• **Work task**
Given the entries that follow, write out exactly the lines starting at the one containing "unfold nextPixel" and ending at the one containing "case pixLoad => cases h; rfl", both ends included, and only those.

• **Collected data**
----

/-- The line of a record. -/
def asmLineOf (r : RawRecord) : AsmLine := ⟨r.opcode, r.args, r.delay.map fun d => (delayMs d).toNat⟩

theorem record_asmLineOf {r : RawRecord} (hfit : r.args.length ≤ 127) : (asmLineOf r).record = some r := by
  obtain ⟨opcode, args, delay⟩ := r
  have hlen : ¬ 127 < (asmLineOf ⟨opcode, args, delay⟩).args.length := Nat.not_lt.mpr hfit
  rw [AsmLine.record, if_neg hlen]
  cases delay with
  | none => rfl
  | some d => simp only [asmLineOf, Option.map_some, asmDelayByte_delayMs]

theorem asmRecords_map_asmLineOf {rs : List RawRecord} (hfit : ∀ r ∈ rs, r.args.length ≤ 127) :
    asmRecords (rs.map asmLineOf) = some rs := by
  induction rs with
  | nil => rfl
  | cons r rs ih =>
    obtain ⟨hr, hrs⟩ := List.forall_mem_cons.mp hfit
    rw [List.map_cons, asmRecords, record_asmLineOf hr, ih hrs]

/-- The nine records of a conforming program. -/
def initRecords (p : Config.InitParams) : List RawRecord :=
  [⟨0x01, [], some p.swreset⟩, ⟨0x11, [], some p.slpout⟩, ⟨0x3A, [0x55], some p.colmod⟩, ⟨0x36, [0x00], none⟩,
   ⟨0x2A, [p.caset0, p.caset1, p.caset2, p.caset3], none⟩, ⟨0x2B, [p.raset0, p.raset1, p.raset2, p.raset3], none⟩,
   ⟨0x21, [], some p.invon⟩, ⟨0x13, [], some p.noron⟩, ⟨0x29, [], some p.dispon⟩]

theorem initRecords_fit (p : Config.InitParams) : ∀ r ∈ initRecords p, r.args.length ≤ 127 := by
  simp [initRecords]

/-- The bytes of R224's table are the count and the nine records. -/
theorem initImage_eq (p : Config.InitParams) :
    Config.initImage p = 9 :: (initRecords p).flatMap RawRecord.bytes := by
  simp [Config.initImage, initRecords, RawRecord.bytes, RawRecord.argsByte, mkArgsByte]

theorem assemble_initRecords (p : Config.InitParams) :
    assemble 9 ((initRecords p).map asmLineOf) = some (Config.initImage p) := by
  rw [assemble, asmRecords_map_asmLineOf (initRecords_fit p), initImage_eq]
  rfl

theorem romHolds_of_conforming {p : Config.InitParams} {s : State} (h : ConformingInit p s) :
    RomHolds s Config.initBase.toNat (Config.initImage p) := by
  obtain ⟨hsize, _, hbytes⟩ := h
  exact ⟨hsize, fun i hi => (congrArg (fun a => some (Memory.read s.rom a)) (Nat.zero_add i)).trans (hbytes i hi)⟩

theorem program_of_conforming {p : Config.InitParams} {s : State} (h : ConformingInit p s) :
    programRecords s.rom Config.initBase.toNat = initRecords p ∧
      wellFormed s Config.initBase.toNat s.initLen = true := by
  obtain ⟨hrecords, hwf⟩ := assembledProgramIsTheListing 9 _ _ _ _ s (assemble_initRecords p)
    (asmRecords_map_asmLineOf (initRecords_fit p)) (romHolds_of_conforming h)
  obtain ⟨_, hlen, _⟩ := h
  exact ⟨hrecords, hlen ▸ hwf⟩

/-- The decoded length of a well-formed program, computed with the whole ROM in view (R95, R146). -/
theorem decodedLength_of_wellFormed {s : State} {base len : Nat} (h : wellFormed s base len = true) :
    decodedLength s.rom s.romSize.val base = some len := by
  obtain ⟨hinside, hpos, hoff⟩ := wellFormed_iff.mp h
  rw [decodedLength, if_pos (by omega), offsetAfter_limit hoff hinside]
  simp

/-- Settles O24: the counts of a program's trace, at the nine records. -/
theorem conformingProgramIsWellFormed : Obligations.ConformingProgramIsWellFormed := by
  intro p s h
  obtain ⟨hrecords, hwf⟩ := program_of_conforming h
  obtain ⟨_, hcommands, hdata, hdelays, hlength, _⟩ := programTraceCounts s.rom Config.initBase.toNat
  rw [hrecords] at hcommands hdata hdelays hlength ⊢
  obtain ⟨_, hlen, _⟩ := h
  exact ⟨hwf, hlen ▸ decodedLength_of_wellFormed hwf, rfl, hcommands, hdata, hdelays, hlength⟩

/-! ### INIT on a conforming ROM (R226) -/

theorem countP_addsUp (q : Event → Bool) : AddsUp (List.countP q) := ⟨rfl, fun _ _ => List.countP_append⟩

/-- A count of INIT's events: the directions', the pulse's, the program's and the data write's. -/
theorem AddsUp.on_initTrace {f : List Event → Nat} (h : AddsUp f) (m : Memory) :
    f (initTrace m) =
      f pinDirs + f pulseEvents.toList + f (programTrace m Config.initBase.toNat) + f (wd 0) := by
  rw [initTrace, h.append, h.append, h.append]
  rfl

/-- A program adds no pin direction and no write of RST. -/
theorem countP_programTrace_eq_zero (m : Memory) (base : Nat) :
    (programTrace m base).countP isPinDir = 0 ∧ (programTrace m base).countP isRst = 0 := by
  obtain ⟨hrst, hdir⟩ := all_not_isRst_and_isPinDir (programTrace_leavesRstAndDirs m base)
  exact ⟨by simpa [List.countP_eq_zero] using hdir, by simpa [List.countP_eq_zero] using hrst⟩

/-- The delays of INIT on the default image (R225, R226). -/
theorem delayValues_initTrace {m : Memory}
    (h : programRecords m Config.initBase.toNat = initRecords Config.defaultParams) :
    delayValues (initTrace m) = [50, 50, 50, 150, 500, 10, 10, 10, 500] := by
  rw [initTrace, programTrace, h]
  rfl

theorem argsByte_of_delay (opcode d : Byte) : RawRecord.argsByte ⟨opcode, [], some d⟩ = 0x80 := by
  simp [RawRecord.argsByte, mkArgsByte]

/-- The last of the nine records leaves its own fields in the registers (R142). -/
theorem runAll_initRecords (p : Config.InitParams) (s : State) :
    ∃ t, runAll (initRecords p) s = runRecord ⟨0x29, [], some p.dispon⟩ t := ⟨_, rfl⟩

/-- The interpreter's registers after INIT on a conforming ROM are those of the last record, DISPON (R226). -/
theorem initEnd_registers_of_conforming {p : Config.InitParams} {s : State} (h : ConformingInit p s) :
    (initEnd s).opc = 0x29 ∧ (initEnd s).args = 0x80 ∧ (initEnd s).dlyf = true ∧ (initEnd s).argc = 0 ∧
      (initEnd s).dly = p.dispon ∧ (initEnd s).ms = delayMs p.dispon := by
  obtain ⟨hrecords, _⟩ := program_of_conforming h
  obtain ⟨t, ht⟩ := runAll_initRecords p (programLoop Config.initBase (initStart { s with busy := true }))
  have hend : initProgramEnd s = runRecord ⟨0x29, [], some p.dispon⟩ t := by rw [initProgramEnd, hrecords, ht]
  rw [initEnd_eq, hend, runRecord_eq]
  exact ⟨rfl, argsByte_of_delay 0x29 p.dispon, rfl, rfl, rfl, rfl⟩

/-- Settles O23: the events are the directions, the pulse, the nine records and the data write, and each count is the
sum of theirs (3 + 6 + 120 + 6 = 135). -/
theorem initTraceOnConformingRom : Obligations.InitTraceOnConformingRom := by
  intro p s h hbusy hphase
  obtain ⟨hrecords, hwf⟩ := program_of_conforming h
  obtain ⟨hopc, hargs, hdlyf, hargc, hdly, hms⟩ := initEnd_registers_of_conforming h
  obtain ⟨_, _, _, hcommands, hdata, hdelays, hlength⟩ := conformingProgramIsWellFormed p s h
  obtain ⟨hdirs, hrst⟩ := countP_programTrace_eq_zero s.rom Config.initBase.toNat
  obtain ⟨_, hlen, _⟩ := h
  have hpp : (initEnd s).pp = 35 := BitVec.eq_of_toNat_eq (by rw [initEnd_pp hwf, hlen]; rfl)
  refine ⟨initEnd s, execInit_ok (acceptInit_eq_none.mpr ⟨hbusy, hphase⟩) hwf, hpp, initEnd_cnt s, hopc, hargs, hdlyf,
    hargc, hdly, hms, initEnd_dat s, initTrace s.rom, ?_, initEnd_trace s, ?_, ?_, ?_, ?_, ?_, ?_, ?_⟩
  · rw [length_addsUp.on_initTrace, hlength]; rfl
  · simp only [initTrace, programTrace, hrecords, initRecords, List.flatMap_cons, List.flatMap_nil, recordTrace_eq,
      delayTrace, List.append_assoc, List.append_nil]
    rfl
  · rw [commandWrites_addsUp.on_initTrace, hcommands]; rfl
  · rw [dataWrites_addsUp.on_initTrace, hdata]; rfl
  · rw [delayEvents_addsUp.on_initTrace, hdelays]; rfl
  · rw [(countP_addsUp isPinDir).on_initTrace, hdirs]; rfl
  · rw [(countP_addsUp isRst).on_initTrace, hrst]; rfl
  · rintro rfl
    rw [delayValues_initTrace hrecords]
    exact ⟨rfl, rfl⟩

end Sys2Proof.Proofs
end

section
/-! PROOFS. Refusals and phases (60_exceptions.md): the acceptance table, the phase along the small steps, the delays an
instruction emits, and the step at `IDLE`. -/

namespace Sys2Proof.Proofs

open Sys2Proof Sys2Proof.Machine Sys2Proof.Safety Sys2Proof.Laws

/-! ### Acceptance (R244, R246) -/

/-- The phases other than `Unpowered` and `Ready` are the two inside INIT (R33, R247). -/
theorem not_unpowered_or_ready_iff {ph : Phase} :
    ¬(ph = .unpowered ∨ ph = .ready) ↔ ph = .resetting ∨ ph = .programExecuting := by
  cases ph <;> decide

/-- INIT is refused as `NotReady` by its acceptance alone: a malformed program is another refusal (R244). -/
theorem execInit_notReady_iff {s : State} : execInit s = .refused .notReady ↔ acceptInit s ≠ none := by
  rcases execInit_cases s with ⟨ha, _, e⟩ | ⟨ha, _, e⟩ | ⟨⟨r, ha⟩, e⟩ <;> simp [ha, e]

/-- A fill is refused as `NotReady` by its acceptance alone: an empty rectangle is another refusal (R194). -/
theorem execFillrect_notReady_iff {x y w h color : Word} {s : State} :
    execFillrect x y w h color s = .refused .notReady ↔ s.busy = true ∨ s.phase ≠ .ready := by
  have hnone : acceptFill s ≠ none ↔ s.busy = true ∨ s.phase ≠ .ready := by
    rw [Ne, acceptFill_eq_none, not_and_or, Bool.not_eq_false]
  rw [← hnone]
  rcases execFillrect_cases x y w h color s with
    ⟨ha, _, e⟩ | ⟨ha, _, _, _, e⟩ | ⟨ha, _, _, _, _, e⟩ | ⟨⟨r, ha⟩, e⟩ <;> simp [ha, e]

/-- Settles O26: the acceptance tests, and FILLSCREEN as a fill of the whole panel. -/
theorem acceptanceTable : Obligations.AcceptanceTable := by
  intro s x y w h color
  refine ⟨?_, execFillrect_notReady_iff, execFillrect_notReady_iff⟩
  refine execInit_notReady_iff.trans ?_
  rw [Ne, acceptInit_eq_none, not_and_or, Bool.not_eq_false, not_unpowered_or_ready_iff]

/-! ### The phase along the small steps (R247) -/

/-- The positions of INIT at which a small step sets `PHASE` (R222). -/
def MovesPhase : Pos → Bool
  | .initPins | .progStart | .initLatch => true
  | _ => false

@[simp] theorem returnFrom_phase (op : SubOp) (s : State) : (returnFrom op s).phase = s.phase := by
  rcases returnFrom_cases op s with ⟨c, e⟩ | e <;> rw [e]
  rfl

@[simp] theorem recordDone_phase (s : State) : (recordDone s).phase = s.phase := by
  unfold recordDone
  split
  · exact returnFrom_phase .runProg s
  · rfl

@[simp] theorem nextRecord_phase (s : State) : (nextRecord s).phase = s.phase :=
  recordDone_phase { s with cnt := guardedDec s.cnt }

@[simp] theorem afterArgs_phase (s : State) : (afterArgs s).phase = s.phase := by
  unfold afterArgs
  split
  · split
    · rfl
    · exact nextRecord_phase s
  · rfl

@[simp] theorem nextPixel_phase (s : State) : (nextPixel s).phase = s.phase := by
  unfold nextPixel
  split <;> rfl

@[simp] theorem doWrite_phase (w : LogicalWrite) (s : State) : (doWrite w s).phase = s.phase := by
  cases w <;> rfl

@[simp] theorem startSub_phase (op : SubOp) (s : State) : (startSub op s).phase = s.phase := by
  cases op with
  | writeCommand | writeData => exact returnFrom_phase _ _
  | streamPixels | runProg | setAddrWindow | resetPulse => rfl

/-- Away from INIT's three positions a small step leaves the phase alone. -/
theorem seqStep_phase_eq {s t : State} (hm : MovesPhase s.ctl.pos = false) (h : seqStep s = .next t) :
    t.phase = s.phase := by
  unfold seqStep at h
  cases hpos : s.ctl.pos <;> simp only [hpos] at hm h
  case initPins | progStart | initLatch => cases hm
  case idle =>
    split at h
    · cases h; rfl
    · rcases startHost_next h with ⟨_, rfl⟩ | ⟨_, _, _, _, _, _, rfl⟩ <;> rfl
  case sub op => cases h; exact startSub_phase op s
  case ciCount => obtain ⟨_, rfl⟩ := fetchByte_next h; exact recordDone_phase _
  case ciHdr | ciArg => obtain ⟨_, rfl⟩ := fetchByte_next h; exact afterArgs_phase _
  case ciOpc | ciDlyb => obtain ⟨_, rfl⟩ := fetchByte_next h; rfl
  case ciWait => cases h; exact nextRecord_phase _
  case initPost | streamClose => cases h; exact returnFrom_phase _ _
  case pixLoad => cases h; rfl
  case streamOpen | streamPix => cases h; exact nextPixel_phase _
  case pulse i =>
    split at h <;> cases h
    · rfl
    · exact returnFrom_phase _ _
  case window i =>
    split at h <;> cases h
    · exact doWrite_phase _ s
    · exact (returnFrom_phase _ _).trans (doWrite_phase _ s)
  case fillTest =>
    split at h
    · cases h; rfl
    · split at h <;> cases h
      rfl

----

• **Exercise result**
  unfold nextPixel
  split <;> rfl

@[simp] theorem doWrite_phase (w : LogicalWrite) (s : State) : (doWrite w s).phase = s.phase := by
  cases w <;> rfl

@[simp] theorem startSub_phase (op : SubOp) (s : State) : (startSub op s).phase = s.phase := by
  cases op with
  | writeCommand | writeData => exact returnFrom_phase _ _
  | streamPixels | runProg | setAddrWindow | resetPulse => rfl

/-- Away from INIT's three positions a small step leaves the phase alone. -/
theorem seqStep_phase_eq {s t : State} (hm : MovesPhase s.ctl.pos = false) (h : seqStep s = .next t) :
    t.phase = s.phase := by
  unfold seqStep at h
  cases hpos : s.ctl.pos <;> simp only [hpos] at hm h
  case initPins | progStart | initLatch => cases hm
  case idle =>
    split at h
    · cases h; rfl
    · rcases startHost_next h with ⟨_, rfl⟩ | ⟨_, _, _, _, _, _, rfl⟩ <;> rfl
  case sub op => cases h; exact startSub_phase op s
  case ciCount => obtain ⟨_, rfl⟩ := fetchByte_next h; exact recordDone_phase _
  case ciHdr | ciArg => obtain ⟨_, rfl⟩ := fetchByte_next h; exact afterArgs_phase _
  case ciOpc | ciDlyb => obtain ⟨_, rfl⟩ := fetchByte_next h; rfl
  case ciWait => cases h; exact nextRecord_phase _
  case initPost | streamClose => cases h; exact returnFrom_phase _ _
  case pixLoad => cases h; rfl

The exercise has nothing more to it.